Bitcoin dropped from $74,300 on March 17 to roughly $67,900 by week's end as geopolitical risk and macro headwinds crushed the 'digital gold' thesis.
Fortune reports Bitcoin failing to hold the $70,000 level as geopolitical uncertainty and risk-off sentiment dominate crypto markets.
Crypto X is split between dip-buyers accumulating in the $60-70K band and bears warning that the geopolitical selloff has further to run.
Bitcoin fell from $74,300 on March 17 to approximately $67,900 by Friday — a 8.6 percent decline in five trading days — as geopolitical escalation in the Middle East and persistent macroeconomic uncertainty sent risk assets lower. [1] The drop punctured the $70,000 support level that had held since early February, triggering $471 million in crypto derivatives liquidations.
The selloff tests Bitcoin's contested identity. During the 2024 rally, proponents argued cryptocurrency had matured into a "digital gold" — a hedge against geopolitical instability. The March evidence suggests otherwise. When actual geopolitical crisis arrived, Bitcoin traded like a risk asset, not a safe haven. Gold, by contrast, touched $5,400 per ounce during the same week.
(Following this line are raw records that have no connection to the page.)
-- ==== Sys2Proof/Laws/State.lean ====
section
/-! SUPPORT. One lemma per field per named update of the state, so that no proof unfolds an update. -/

namespace Sys2Proof.Laws

open Sys2Proof.Machine

/-! ## accept -/

@[simp] theorem accept_cmd (w : Word) (s : State) : (accept w s).cmd = w := rfl
@[simp] theorem accept_done (w : Word) (s : State) : (accept w s).done = false := rfl
@[simp] theorem accept_valid (w : Word) (s : State) : (accept w s).valid = s.valid := rfl
@[simp] theorem accept_ovr (w : Word) (s : State) : (accept w s).ovr = false := rfl
@[simp] theorem accept_code (w : Word) (s : State) : (accept w s).code = s.code := rfl
@[simp] theorem accept_rev (w : Word) (s : State) : (accept w s).rev = s.rev := rfl
@[simp] theorem accept_lastop (w : Word) (s : State) : (accept w s).lastop = w.extractLsb' 0 8 := rfl
@[simp] theorem accept_seq (w : Word) (s : State) : (accept w s).seq = s.seq := rfl
@[simp] theorem accept_acc (w : Word) (s : State) : (accept w s).acc = s.acc := rfl
@[simp] theorem accept_len (w : Word) (s : State) : (accept w s).len = s.len := rfl
@[simp] theorem accept_wmDate (w : Word) (s : State) : (accept w s).wmDate = s.wmDate := rfl
@[simp] theorem accept_wmTime (w : Word) (s : State) : (accept w s).wmTime = s.wmTime := rfl
@[simp] theorem accept_selValid (w : Word) (s : State) : (accept w s).selValid = s.selValid := rfl
@[simp] theorem accept_selIndex (w : Word) (s : State) : (accept w s).selIndex = s.selIndex := rfl
@[simp] theorem accept_pages (w : Word) (s : State) : (accept w s).pages = s.pages := rfl
@[simp] theorem accept_pidx (w : Word) (s : State) : (accept w s).pidx = s.pidx := rfl
@[simp] theorem accept_fb (w : Word) (s : State) : (accept w s).fb = s.fb := rfl
@[simp] theorem accept_result (w : Word) (s : State) : (accept w s).result = s.result := rfl
@[simp] theorem accept_rlist (w : Word) (s : State) : (accept w s).rlist = s.rlist := rfl
@[simp] theorem accept_abortReq (w : Word) (s : State) : (accept w s).abortReq = s.abortReq := rfl
@[simp] theorem accept_task (w : Word) (s : State) : (accept w s).task = s.task := rfl
@[simp] theorem accept_txLog (w : Word) (s : State) : (accept w s).txLog = s.txLog := rfl
@[simp] theorem accept_rxLog (w : Word) (s : State) : (accept w s).rxLog = s.rxLog := rfl
@[simp] theorem accept_inputs (w : Word) (s : State) : (accept w s).inputs = s.inputs := rfl
@[simp] theorem accept_answers (w : Word) (s : State) : (accept w s).answers = s.answers := rfl
@[simp] theorem accept_draws (w : Word) (s : State) : (accept w s).draws = s.draws := rfl
@[simp] theorem accept_rdata (w : Word) (s : State) : (accept w s).rdata = s.rdata := rfl
@[simp] theorem accept_busy (w : Word) (s : State) : (accept w s).busy = s.busy := rfl

/-! ## finish -/

@[simp] theorem finish_cmd (c : Code) (s : State) : (finish c s).cmd = s.cmd := rfl
@[simp] theorem finish_done (c : Code) (s : State) : (finish c s).done = true := rfl
@[simp] theorem finish_valid (c : Code) (s : State) : (finish c s).valid = s.valid := rfl
@[simp] theorem finish_ovr (c : Code) (s : State) : (finish c s).ovr = s.ovr := rfl
@[simp] theorem finish_code (c : Code) (s : State) : (finish c s).code = c := rfl
@[simp] theorem finish_rev (c : Code) (s : State) : (finish c s).rev = s.rev := rfl
@[simp] theorem finish_lastop (c : Code) (s : State) : (finish c s).lastop = s.lastop := rfl
@[simp] theorem finish_seq (c : Code) (s : State) : (finish c s).seq = (if s.busy then (if c = .ok then .done else .aborted) else s.seq) := rfl
@[simp] theorem finish_acc (c : Code) (s : State) : (finish c s).acc = s.acc := rfl
@[simp] theorem finish_len (c : Code) (s : State) : (finish c s).len = s.len := rfl
@[simp] theorem finish_wmDate (c : Code) (s : State) : (finish c s).wmDate = s.wmDate := rfl
@[simp] theorem finish_wmTime (c : Code) (s : State) : (finish c s).wmTime = s.wmTime := rfl
@[simp] theorem finish_selValid (c : Code) (s : State) : (finish c s).selValid = s.selValid := rfl
@[simp] theorem finish_selIndex (c : Code) (s : State) : (finish c s).selIndex = s.selIndex := rfl
@[simp] theorem finish_pages (c : Code) (s : State) : (finish c s).pages = s.pages := rfl
@[simp] theorem finish_pidx (c : Code) (s : State) : (finish c s).pidx = s.pidx := rfl
@[simp] theorem finish_fb (c : Code) (s : State) : (finish c s).fb = s.fb := rfl
@[simp] theorem finish_result (c : Code) (s : State) : (finish c s).result = s.result := rfl
@[simp] theorem finish_rlist (c : Code) (s : State) : (finish c s).rlist = s.rlist := rfl
@[simp] theorem finish_abortReq (c : Code) (s : State) : (finish c s).abortReq = false := rfl
@[simp] theorem finish_task (c : Code) (s : State) : (finish c s).task = none := rfl
@[simp] theorem finish_txLog (c : Code) (s : State) : (finish c s).txLog = s.txLog := rfl
@[simp] theorem finish_rxLog (c : Code) (s : State) : (finish c s).rxLog = s.rxLog := rfl
@[simp] theorem finish_inputs (c : Code) (s : State) : (finish c s).inputs = s.inputs := rfl
@[simp] theorem finish_answers (c : Code) (s : State) : (finish c s).answers = s.answers := rfl
@[simp] theorem finish_draws (c : Code) (s : State) : (finish c s).draws = s.draws := rfl
@[simp] theorem finish_rdata (c : Code) (s : State) : (finish c s).rdata = s.rdata := rfl
@[simp] theorem finish_busy (c : Code) (s : State) : (finish c s).busy = false := rfl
On-chain data shows accumulation beneath the price action. Roughly 1.56 million BTC last changed hands in the $60,000 to $70,000 range, up from 997,000 at the start of 2026. Somebody is buying the dip. Whether they are early or merely optimistic depends on whether the geopolitical situation stabilizes before the next leg of selling. [1]
Elevated implied volatility after the Fed's March meeting means options premiums remain fat. For traders, that is opportunity. For holders, it is a reminder that the asset class remains tethered to the same macro forces that move everything else.